▶ **Provided data**
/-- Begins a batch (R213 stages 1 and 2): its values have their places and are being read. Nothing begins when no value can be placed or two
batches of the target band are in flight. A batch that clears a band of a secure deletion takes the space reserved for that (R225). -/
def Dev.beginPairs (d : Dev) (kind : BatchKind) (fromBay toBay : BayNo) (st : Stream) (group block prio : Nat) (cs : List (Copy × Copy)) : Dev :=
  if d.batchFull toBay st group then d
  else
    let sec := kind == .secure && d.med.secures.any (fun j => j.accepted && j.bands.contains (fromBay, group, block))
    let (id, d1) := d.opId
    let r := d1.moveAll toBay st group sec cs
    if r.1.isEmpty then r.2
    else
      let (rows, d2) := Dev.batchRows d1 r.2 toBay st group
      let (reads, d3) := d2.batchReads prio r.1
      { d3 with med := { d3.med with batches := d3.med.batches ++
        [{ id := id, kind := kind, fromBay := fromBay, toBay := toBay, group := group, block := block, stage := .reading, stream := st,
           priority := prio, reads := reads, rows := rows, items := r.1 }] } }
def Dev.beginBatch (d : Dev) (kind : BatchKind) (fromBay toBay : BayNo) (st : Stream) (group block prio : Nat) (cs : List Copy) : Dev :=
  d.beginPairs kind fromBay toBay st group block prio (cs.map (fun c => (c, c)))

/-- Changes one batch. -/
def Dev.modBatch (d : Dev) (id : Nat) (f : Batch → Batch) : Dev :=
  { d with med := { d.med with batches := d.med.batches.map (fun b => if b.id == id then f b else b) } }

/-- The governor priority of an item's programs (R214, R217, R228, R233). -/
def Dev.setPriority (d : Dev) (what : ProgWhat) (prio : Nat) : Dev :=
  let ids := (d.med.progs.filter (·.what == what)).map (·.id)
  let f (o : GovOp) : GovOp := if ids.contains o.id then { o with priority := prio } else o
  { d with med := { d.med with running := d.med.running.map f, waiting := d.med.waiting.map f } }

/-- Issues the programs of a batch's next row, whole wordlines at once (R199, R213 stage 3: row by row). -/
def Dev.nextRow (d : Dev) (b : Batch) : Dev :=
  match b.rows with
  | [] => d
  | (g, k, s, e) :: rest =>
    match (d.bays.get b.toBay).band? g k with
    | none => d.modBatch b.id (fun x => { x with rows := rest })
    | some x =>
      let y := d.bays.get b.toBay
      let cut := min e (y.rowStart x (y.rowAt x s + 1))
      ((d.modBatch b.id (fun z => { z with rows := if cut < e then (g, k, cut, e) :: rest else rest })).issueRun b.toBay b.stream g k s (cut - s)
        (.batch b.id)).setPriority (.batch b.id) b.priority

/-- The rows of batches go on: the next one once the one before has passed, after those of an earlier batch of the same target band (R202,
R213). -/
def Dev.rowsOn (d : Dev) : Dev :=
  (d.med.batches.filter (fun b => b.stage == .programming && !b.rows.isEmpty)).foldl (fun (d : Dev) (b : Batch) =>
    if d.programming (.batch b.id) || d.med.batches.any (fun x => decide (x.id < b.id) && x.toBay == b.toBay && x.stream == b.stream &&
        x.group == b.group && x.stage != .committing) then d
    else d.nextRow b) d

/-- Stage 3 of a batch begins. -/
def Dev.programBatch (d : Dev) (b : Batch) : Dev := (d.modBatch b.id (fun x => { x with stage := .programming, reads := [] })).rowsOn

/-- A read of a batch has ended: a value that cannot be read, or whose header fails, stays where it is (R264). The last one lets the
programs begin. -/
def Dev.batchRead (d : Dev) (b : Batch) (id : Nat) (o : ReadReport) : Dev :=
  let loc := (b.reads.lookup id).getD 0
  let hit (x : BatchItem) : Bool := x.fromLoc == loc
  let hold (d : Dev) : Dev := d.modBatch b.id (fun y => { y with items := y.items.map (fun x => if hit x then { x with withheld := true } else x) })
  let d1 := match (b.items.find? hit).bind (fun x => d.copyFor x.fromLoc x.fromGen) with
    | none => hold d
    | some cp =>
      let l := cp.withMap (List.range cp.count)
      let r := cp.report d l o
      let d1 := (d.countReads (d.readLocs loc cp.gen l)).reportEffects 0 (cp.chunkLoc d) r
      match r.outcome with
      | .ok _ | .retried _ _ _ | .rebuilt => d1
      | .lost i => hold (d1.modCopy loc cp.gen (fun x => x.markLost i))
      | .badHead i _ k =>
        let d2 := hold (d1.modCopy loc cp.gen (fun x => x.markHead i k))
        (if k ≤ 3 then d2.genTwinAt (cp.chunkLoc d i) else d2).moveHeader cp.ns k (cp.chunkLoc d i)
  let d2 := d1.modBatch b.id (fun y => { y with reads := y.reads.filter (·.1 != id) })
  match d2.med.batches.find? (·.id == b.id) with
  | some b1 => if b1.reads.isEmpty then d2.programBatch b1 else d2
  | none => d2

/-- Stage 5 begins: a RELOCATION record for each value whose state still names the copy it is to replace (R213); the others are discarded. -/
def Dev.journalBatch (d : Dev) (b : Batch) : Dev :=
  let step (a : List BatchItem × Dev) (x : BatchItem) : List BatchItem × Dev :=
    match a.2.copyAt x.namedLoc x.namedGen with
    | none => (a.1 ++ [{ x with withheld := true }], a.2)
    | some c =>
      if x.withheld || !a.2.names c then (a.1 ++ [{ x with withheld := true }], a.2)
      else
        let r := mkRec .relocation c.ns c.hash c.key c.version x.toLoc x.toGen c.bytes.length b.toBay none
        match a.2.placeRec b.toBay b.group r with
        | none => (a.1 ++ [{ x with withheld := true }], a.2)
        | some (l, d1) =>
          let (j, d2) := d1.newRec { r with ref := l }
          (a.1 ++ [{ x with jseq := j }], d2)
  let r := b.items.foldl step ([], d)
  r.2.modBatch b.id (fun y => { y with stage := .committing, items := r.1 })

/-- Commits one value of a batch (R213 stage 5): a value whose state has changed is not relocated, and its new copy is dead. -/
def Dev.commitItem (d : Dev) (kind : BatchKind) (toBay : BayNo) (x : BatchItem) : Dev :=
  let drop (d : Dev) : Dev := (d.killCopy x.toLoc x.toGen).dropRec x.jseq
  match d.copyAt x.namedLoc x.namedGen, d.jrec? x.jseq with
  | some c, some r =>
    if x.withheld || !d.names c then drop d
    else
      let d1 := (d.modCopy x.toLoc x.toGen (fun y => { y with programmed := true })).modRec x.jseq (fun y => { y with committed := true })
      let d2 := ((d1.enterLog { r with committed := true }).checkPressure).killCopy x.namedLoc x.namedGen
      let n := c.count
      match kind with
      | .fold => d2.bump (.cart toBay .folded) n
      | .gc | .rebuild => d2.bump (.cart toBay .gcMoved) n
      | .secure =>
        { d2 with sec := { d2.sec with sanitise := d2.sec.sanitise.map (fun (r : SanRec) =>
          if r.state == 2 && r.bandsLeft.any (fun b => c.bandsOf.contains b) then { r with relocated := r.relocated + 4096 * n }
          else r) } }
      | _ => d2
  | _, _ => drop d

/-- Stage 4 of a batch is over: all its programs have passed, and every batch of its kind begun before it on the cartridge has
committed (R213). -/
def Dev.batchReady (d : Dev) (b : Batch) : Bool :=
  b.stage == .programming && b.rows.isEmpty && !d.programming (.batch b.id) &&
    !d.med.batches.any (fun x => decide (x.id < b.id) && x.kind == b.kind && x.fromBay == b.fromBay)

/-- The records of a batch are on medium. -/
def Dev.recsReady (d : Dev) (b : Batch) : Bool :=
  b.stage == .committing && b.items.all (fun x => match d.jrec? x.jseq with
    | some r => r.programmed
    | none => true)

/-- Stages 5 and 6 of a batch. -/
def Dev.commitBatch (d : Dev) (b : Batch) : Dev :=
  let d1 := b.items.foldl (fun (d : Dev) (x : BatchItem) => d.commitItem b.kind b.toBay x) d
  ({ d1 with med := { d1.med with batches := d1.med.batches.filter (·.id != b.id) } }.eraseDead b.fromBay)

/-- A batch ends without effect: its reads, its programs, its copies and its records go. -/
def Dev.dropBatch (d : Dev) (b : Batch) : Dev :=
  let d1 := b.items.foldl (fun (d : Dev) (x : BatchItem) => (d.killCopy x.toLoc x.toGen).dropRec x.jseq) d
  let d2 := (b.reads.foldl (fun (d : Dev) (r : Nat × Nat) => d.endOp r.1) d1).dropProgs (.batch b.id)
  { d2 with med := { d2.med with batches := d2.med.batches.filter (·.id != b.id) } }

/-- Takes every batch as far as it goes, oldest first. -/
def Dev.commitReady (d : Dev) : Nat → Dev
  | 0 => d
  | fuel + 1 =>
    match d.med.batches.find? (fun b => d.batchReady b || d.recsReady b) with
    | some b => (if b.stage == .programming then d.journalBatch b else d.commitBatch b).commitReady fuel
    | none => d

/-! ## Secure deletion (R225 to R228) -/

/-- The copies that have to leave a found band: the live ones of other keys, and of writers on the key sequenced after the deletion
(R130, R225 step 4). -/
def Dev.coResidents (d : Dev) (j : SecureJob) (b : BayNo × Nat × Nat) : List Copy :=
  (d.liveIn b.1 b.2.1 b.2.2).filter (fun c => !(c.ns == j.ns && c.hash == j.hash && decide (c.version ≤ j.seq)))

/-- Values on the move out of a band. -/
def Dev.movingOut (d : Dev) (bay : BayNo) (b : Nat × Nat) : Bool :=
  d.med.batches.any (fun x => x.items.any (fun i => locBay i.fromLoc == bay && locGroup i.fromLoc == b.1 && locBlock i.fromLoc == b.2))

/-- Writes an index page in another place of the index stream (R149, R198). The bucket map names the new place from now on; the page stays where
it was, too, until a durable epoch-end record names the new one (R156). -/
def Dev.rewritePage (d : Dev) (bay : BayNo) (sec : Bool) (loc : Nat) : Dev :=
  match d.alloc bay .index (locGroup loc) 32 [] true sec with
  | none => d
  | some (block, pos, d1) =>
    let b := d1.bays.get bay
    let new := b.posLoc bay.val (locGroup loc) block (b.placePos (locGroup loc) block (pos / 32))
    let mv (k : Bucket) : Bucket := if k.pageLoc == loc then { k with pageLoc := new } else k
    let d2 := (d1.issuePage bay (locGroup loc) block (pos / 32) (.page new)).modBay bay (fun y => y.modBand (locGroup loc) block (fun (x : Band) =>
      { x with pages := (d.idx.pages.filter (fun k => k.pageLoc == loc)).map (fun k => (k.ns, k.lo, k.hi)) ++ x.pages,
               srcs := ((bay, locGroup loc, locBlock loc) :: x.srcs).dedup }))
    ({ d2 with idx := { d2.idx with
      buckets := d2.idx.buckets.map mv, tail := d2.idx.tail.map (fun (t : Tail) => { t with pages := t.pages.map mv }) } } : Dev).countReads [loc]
---
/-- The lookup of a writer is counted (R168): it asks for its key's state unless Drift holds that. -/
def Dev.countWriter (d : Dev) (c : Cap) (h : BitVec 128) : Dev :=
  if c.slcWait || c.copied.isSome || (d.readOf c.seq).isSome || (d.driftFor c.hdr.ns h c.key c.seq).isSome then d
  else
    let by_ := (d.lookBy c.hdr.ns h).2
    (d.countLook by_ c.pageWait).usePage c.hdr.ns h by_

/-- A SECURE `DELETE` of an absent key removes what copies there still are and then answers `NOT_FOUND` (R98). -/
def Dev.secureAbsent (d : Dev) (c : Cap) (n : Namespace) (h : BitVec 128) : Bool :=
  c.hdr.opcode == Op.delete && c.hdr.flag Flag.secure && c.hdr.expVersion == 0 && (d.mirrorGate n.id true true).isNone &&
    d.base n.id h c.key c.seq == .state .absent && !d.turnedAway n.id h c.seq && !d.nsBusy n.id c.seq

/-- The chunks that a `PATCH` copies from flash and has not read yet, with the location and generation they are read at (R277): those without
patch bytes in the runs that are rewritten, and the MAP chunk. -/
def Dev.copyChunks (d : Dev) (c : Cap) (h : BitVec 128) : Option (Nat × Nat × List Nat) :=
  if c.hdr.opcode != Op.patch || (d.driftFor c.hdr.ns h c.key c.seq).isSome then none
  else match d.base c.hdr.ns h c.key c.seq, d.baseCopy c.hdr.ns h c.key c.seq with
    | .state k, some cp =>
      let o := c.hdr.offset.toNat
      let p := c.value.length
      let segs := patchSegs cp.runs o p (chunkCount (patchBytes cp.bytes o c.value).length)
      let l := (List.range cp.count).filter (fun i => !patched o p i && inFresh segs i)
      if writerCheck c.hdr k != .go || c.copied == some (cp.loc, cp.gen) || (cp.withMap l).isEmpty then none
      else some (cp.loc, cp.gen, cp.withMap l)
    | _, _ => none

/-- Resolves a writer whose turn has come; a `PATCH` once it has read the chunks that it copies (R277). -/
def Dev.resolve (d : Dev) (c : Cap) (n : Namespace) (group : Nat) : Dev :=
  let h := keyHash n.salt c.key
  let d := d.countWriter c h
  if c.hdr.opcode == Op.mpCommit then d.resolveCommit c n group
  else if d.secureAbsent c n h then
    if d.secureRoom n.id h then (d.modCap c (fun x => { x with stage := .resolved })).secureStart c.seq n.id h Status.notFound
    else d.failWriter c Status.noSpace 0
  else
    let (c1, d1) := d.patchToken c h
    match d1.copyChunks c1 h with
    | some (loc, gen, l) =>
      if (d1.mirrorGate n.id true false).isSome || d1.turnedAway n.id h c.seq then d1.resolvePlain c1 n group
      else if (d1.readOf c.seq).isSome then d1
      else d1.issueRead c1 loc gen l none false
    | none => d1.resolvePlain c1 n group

▶ **What is needed**
The answer must be every line of the records that contains the word "readOf".

▶ **Response**
  if c.slcWait || c.copied.isSome || (d.readOf c.seq).isSome || (d.driftFor c.hdr.ns h c.key c.seq).isSome then d
      else if (d1.readOf c.seq).isSome then d1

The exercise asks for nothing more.